- At 4:17pm WIB, we picked up an unusual spike in activities with our messaging queue system. Our team started investigating the issue and worked with our service provider for resolution.
- Based on the investigation, our capacity messaging queue system hit the threshold for the number of connections to a single host.
- At 6:20pm we re-triggered redeployments to close current connections. 4 minutes after the deployment, temporary memory usage spiked due to the way the messaging system was designed by the vendor to handle the closing of connections.
- This spike caused one of our instances to be degraded and resulted in bad gateway errors and delayed callbacks.
- At 6:40pm, we re-triggered redeployments to recover our systems.
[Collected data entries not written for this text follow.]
-- ==== Sys2Proof/Machine/RowsEngines.lean ====
section
/-! DEFINITION. Meanings of the queues' events and of the commands of the MATRIX, MOVE, PAGE, RING and HUB engines (chapters 17 to 19).
A command runs where it is the next of its queue to start and its engine may start it; its fetched entry gives its words (R317). -/

namespace Sys2Proof.Machine

/-! ## Queues (R309 to R336) -/

/-- QUEUE_DB (R314). -/
def execQueueDb (q : QueueId) (tail : BitVec 16) (s : State) : Host.Outcome State Fault Refusal :=
  .next (s.ringDoorbell q tail.toNat).done

/-- QUEUE_CPL_DB (R315). -/
def execQueueCplDb (q : QueueId) (head : BitVec 16) (s : State) : Host.Outcome State Fault Refusal :=
  .next (s.cplDoorbell q head.toNat).done

/-- COMMAND_FETCH (R316). -/
def execCommandFetch (q : QueueId) (s : State) : Host.Outcome State Fault Refusal :=
  .next (s.commandFetch q).done

/-- COMPLETION_RECORD (R321). -/
def execCompletionRecord (q : QueueId) (s : State) : Host.Outcome State Fault Refusal :=
  .next (s.completionRecord q).done

/-- ENABLE (R336). -/
def execEnable (q : QueueId) (s : State) : Host.Outcome State Fault Refusal :=
  .next (if s.queueIn q then s.enableQueue q else s).done

/-- RESTART (R331). -/
def execRestart (q : QueueId) (s : State) : Host.Outcome State Fault Refusal :=
  .next (if s.queueIn q then s.restartQueue q else s).done

/-- WATCHDOG (R332). -/
def execWatchdog (q : QueueId) (s : State) : Host.Outcome State Fault Refusal :=
  .next (s.watchdog q).done

/-! ## Commands of every engine (R318, R323, R324) -/

/-- NOP. -/
def execEngineNop (q : QueueId) (s : State) : Host.Outcome State Fault Refusal :=
  .next (s.startCmd q 0x00 (fun _ => []) (fun t c => t.runNop q c)).done

/-- WAIT: it starts, and holds its queue until its counter is reached. -/
def execWait (q : QueueId) (s : State) : Host.Outcome State Fault Refusal :=
  .next ((s.startCmd q 0x01 (fun _ => []) (fun t _ => t)).waitProgress q).done

/-- SIGNAL. -/
def execSignal (q : QueueId) (s : State) : Host.Outcome State Fault Refusal :=
  .next (s.startCmd q 0x02 (fun _ => []) (fun t c => t.runSignal q c)).done

/-- SYNC_CNT: a host write sets a counter. -/
def execSyncCnt (c : Casement) (n : Fin 16) (v : Word) (s : State) : Host.Outcome State Fault Refusal :=
  .next ((s.syncSet c.val n.val v.toNat).collWake).done

/-! ## MATRIX and MOVE (R325 to R329) -/

/-- DISPATCH (R325). -/
def execDispatch (q : QueueId) (s : State) : Host.Outcome State Fault Refusal :=
  .next (s.dispatch q).done

/-- COPY (R327). -/
def execCopy (q : QueueId) (s : State) : Host.Outcome State Fault Refusal :=
  .next (s.startCmd q 0x20 (s.moveChecks q) (fun t _ => t.movePump q)).done

/-- FILL of MOVE (R327). -/
def execMoveFill (q : QueueId) (s : State) : Host.Outcome State Fault Refusal :=
  .next (s.startCmd q 0x21 (s.moveChecks q) (fun t _ => t.movePump q)).done

/-! ## PAGE (R337 to R357) -/

/-- POOL_INIT (R338). -/
def execPoolInit (q : QueueId) (s : State) : Host.Outcome State Fault Refusal :=
  .next (s.startCmd q 0x30 (s.poolChecks q) (fun t c => t.poolInit q c) (s.poolDetail q)).done

/-- ALLOC (R342). -/
def execAlloc (q : QueueId) (s : State) : Host.Outcome State Fault Refusal :=
  .next (s.startCmd q 0x31 (s.tableChecks q) (fun t c => t.runAlloc q c) (s.allocDetail q)).done

/-- FREE (R341). -/
def execFree (q : QueueId) (s : State) : Host.Outcome State Fault Refusal :=
  .next (s.startCmd q 0x32 (s.tableChecks q) (fun t c => t.pgGo q c.idx)).done

/-- SPILL (R343). -/
def execSpill (q : QueueId) (s : State) : Host.Outcome State Fault Refusal :=
  .next (s.startCmd q 0x33 (s.tableChecks q) (fun t c => t.pgGo q c.idx)).done

/-- PREFETCH (R344). -/
def execPrefetch (q : QueueId) (s : State) : Host.Outcome State Fault Refusal :=
  .next (s.startCmd q 0x34 (s.tableChecks q) (fun t c => t.pgGo q c.idx)).done

/-- FETCH_DONE (R344). -/
def execFetchDone (h : Hub) (pt lpage : Nat) (blocks : List Block) (s : State) : Host.Outcome State Fault Refusal :=
  .next (s.fetchDone h.val pt lpage blocks).done

/-- PREFETCH_WINDOW (R353). -/
def execPrefetchWindow (h : Hub) (pt lpage : Nat) (s : State) : Host.Outcome State Fault Refusal :=
  .next (s.prefetchWindow h.val pt lpage).done

/-- TRANSPORT_ERROR (R345). -/
def execTransportError (h : Hub) (pt lpage : Nat) (s : State) : Host.Outcome State Fault Refusal :=
  .next (s.transportError h.val pt lpage).done

/-- PT_INVAL (R340). -/
def execPtInval (q : QueueId) (s : State) : Host.Outcome State Fault Refusal :=
  .next (s.startCmd q 0x35 (s.tableChecks q) (fun t c => t.runPtInval q c)).done

/-- EXP_LOAD (R348). -/
def execExpLoad (q : QueueId) (s : State) : Host.Outcome State Fault Refusal :=
  .next (s.startCmd q 0x36 (s.expLoadChecks q) (fun t c => t.runExp q c)).done

/-- EXP_BIND (R349). -/
def execExpBind (q : QueueId) (s : State) : Host.Outcome State Fault Refusal :=
  .next (s.startCmd q 0x37 (s.expBindChecks q) (fun t c => t.runExp q c) (s.expBindDetail q)).done

/-- EXP_RELEASE (R348). -/
def execExpRelease (q : QueueId) (s : State) : Host.Outcome State Fault Refusal :=
  .next (s.startCmd q 0x38 (s.expReleaseChecks q) (fun t c => t.runExp q c)).done

/-- TILE_DONE (R350). -/
def execTileDone (d : Cdie) (e : Fin 8) (s : State) : Host.Outcome State Fault Refusal :=
  .next (s.tileDone d.val e.val).done

/-! ## RING (R365 to R374) -/

/-- ALL_REDUCE (R367). -/
def execAllReduce (q : QueueId) (s : State) : Host.Outcome State Fault Refusal :=
  .next (s.startCmd q 0x40 (s.ringChecks q) (fun t c => t.runColl q c)).done

/-- REDUCE_SCATTER (R366). -/
def execReduceScatter (q : QueueId) (s : State) : Host.Outcome State Fault Refusal :=
  .next (s.startCmd q 0x41 (s.ringChecks q) (fun t c => t.runColl q c)).done

/-- ALL_GATHER (R366). -/
def execAllGather (q : QueueId) (s : State) : Host.Outcome State Fault Refusal :=
  .next (s.startCmd q 0x42 (s.ringChecks q) (fun t c => t.runColl q c)).done

/-- BROADCAST (R366). -/
def execBroadcast (q : QueueId) (s : State) : Host.Outcome State Fault Refusal :=
  .next (s.startCmd q 0x43 (s.ringChecks q) (fun t c => t.runColl q c)).done

/-- ROTATE (R368). -/
def execRotate (q : QueueId) (s : State) : Host.Outcome State Fault Refusal :=
  .next (s.startCmd q 0x44 (s.ringChecks q) (fun t c => t.runColl q c)).done

/-- BARRIER (R366). -/
def execBarrier (q : QueueId) (s : State) : Host.Outcome State Fault Refusal :=
  .next (s.startCmd q 0x46 (s.ringChecks q) (fun t c => t.runColl q c)).done

/-- SHARD_PUT (R374). -/
def execShardPut (q : QueueId) (s : State) : Host.Outcome State Fault Refusal :=
  .next (s.startCmd q 0x45 (s.ringChecks q) (fun t c => t.runPut q c)).done

/-- COLLECTIVE_DEADLINE (R369). -/
def execCollectiveDeadline (q : QueueId) (s : State) : Host.Outcome State Fault Refusal :=
  .next (s.collDeadline q).done

/-! ## HUB (R330) -/

/-- FENCE_ADD (R257). -/
def execFenceAdd (q : QueueId) (s : State) : Host.Outcome State Fault Refusal :=
  .next (s.startCmd q 0x60 fenceChecks (fun t c => t.runFenceAdd q c)).done

/-- FENCE_DEL (R330). -/
def execFenceDel (q : QueueId) (s : State) : Host.Outcome State Fault Refusal :=
  .next (s.startCmd q 0x61 s.fenceDelChecks (fun t c => t.runFenceDel q c)).done

/-- SCRUB (R260). -/
def execScrub (q : QueueId) (s : State) : Host.Outcome State Fault Refusal :=
  .next (s.startCmd q 0x62 (s.scrubChecks q) (fun t c => t.scrubPump q c.idx)).done

/-- A REPAIR that passes its checks waits while its stack's port holds the repair of another queue (R262). -/
def State.repairWaits (s : State) (q : QueueId) : Bool :=
  match (s.queue q).nextCmd with
  | some c => c.opcode == 0x63 && (s.startVerdict q c (s.repairChecks q c)).isNone && (s.port q.inst.val (stackOf (c.fld 1 0 7))).repair.isSome
  | none => false

/-- REPAIR (R270 to R273). -/
def execRepair (q : QueueId) (s : State) : Host.Outcome State Fault Refusal :=
  .next (if s.repairWaits q then s else s.startCmd q 0x63 (s.repairChecks q) (fun t c => t.runRepair q c)).done

/-- A RETRAIN that passes its checks waits while the engine of another queue trains its channel (R232). -/
def State.retrainWaits (s : State) (q : QueueId) : Bool :=
  match (s.queue q).nextCmd with
  | some c => c.opcode == 0x64 && (s.startVerdict q c (s.retrainChecks q c)).isNone &&
      [0, 1].any fun k => (s.pc q.inst.val (c.fld 1 0 7 / 2 * 2 + k)).trnRun.isSome
  | none => false

/-- RETRAIN (R232). -/
def execRetrain (q : QueueId) (s : State) : Host.Outcome State Fault Refusal :=
  .next (if s.retrainWaits q then s else s.startCmd q 0x64 (s.retrainChecks q) (fun t c => t.runRetrain q c)).done

/-- MARCH (R275). -/
def execMarch (q : QueueId) (s : State) : Host.Outcome State Fault Refusal :=
  .next (s.march q).done

/-- RELEASE (R237). -/
def execRelease (q : QueueId) (s : State) : Host.Outcome State Fault Refusal :=
  .next (s.startCmd q 0x66 (s.releaseChecks q) (fun t c => t.runRelease q c)).done

/-- HINGE (R208, R330). -/
def execHinge (q : QueueId) (s : State) : Host.Outcome State Fault Refusal :=
  .next (s.startCmd q 0x67 (fun _ => []) (fun t c => t.runHinge q c)).done

/-- CASE_RESET (R106, R330). -/
def execCaseReset (q : QueueId) (s : State) : Host.Outcome State Fault Refusal :=
  .next (s.startCmd q 0x68 caseResetChecks (fun t c => t.runCaseReset q c)).done

end Sys2Proof.Machine
end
- At 7:23pm, our systems fully recovered and all delayed callbacks were sent.
What measures have we taken to prevent this issue in the future?
Action items we are taking to prevent issues from happening again in the future:
- Improving our monitoring systems: We will lower the thresholds for identifying anomalous messaging connections so that our on-call teams are alerted earlier to rectify spikes.
- Improving our development processes: We are adding reconnection logic on queue clients to reestablish the connections to healthy instance nodes, to mitigate errors when any single instance goes down.
We understand that this was an upsetting situation for you as well as your customers, and know that you are counting on our reliability for the smooth operation of your business. We are truly sorry and apologize for the negative impact of this incident on your customers and business. We are committed to learn from this event and to improve our services even further to serve you better.
If you require any assistance or have further questions, please contact us at email@example.com or through live chat at https://www.xendit.co/.
We strive to continue improving our services every day and do our best to prevent a repeat of this incident. Thank you for your trust in using Xendit to power your business.